Our business is dependent on the price and availability of aircraft fuel. Continued periods of high volatility in fuel costs, increased
fuel prices and significant disruptions in the supply of aircraft fuel could have a significant negative impact on our operating
results and liquidity.
Our operating results are significantly impacted by changes in the availability, price volatility and cost of aircraft fuel, which
represents one of the largest single cost items in our business. Fuel prices have fluctuated substantially over the past several years and
sharply in the last three years.
Because of the amount of fuel needed to operate our airline, even a relatively small increase in the price of fuel can have a significant
adverse aggregate effect on our costs and liquidity. Due to the competitive nature of the airline industry and unpredictability of the
market, we can offer no assurance that we may be able to increase our fares, impose fuel surcharges or otherwise increase revenues
sufficiently to offset fuel price increases.
Although we are currently able to obtain adequate supplies of aircraft fuel, we cannot predict the future availability, price volatility or
cost of aircraft fuel. Natural disasters, political disruptions or wars involving oil-producing countries, changes in fuel-related
governmental policy, the strength of the U.S. dollar against foreign currencies, speculation in the energy futures markets, changes in
aircraft fuel production capacity, environmental concerns and other unpredictable events may result in fuel supply shortages, additional
fuel price volatility and cost increases in the future.
Historically, we have from time to time entered into hedging arrangements designed to protect against rising fuel costs. Since the third
quarter of 2008, we have not entered into any new transactions to hedge our fuel consumption, and we have not had any fuel hedging
contracts outstanding since the third quarter of 2009. Our ability to hedge in the future may be limited, particularly if our financial
condition provides insufficient liquidity to meet counterparty collateral requirements. Our future fuel hedging arrangements, if any, may
not completely protect us against price increases and may be limited in both volume of fuel and duration. Also, a rapid decline in the
price of fuel could adversely impact our short-term liquidity as our hedge counterparties could require that we post collateral in the form
of cash or letters of credit when the projected future market price of fuel drops below the strike price. See also the discussion in Part II,
Item 7A, "Quantitative and Qualitative Disclosures About Market Risk."

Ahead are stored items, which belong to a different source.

/-- O12. CF.REG that no rule holds defines its region, empty (R118, R119); a scalar region is filled with zero as well, in cycles that
SCP_SEQHOLD counts (R159; the model's choice, log 16), and one outside its window stops the command (R152). CF.WIN and CF.TASK of task 0,
on a task that does not run, set the window and start the task with its initial registers (R102, R119), its random coordinate and cursor
at zero (the model's choice, log 53). -/
def Obligations.ConfigInstructions : Prop :=
  ∀ (s : State) (n t : Nat),
    let c := s.core n
    let w := wordAt s n t
    let c1 := c.setRegion t (cfG w) (cfRegion w)
    (dispatchable s n t .cfReg = true → (cfProd w ≠ 0 ∨ cfCons w ≠ 0) →
      exec (.cfReg n t) s = .next (s.setCore n { seqNext c1 t (c1.task t) with lastTask := t })) ∧
    (dispatchable s n t .cfReg = true → cfProd w = 0 → cfCons w = 0 → regionInWin c1 t (cfRegion w) = true →
      let a0 := regionAddr c1 t (cfRegion w)
      let len := 16 * regionSize (cfRegion w)
      ∃ u, exec (.cfReg n t) s = .next u ∧
        (let c2 := { c1 with
           scratch := (u.core n).scratch
           badPar := c1.badPar.filter (fun q => decide (4 * q < a0) || decide (a0 + len ≤ 4 * q))
           cnt := { c1.cnt with seqHold := satAdd 32 c1.cnt.seqHold (4 * (cfSizeM1 w + 1)) } }
         u = s.setCore n { seqNext c2 t (c2.task t) with lastTask := t }) ∧
        (u.core n).region t (cfG w) = cfRegion w ∧ (u.core n).task t = gotoPc (c.task t) ((c.task t).pc + 1) ∧
        (∀ a, regionAddr c1 t (cfRegion w) ≤ a → a < regionAddr c1 t (cfRegion w) + 16 * regionSize (cfRegion w) →
          Mem.rd (u.core n).scratch a = 0) ∧
        (∀ a, (a < regionAddr c1 t (cfRegion w) ∨ regionAddr c1 t (cfRegion w) + 16 * regionSize (cfRegion w) ≤ a) →
          Mem.rd (u.core n).scratch a = Mem.rd c.scratch a) ∧
        ∀ k, k ≠ n → u.core k = s.core k) ∧
    (dispatchable s n t .cfReg = true → cfProd w = 0 → cfCons w = 0 → regionInWin c1 t (cfRegion w) = false →
      exec (.cfReg n t) s = .next (regionFault s n (cmdOf s n) 5 6 t (cfG w) (regionAddr c1 t (cfRegion w) / 16))) ∧
    (dispatchable s n 0 .cfWin = true →
      let w := wordAt s n 0
      exec (.cfWin n 0) s = .next (s.setCore n { seqNext c 0 (c.task 0) with
        wins := Tbl.set c.wins (cfW w) { valid := true, base := cfWBase w, sizeM1 := cfWSizeM1 w, code := cfWCode w }
        lastTask := 0 })) ∧
    (dispatchable s n 0 .cfTask = true →
      let w := wordAt s n 0
      exec (.cfTask n 0) s = .next (s.setCore n
        { (seqNext c 0 (c.task 0)).setTask (cfW w) (startTask (cmdOf s n) n (cfPc w)) with lastTask := 0 }))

Our high level of fixed obligations limits our ability to fund general corporate requirements and obtain additional financing, limits
our flexibility in responding to competitive developments and increases our vulnerability to adverse economic and industry
conditions.
We have a significant amount of fixed obligations, including debt, aircraft leases and financings, aircraft purchase commitments,
leases and developments of airport and other facilities and other cash obligations. We also have certain guaranteed costs associated with
our regional alliances. Our existing indebtedness is secured by substantially all of our assets.
As a result of the substantial fixed costs associated with these obligations:
a decrease in revenues results in a disproportionately greater percentage decrease in earnings;
we may not have sufficient liquidity to fund all of these fixed costs if our revenues decline or costs increase; and
we may have to use our working capital to fund these fixed costs instead of funding general corporate requirements, including
capital expenditures.
These obligations also impact our ability to obtain additional financing, if needed, and our flexibility in the conduct of our business.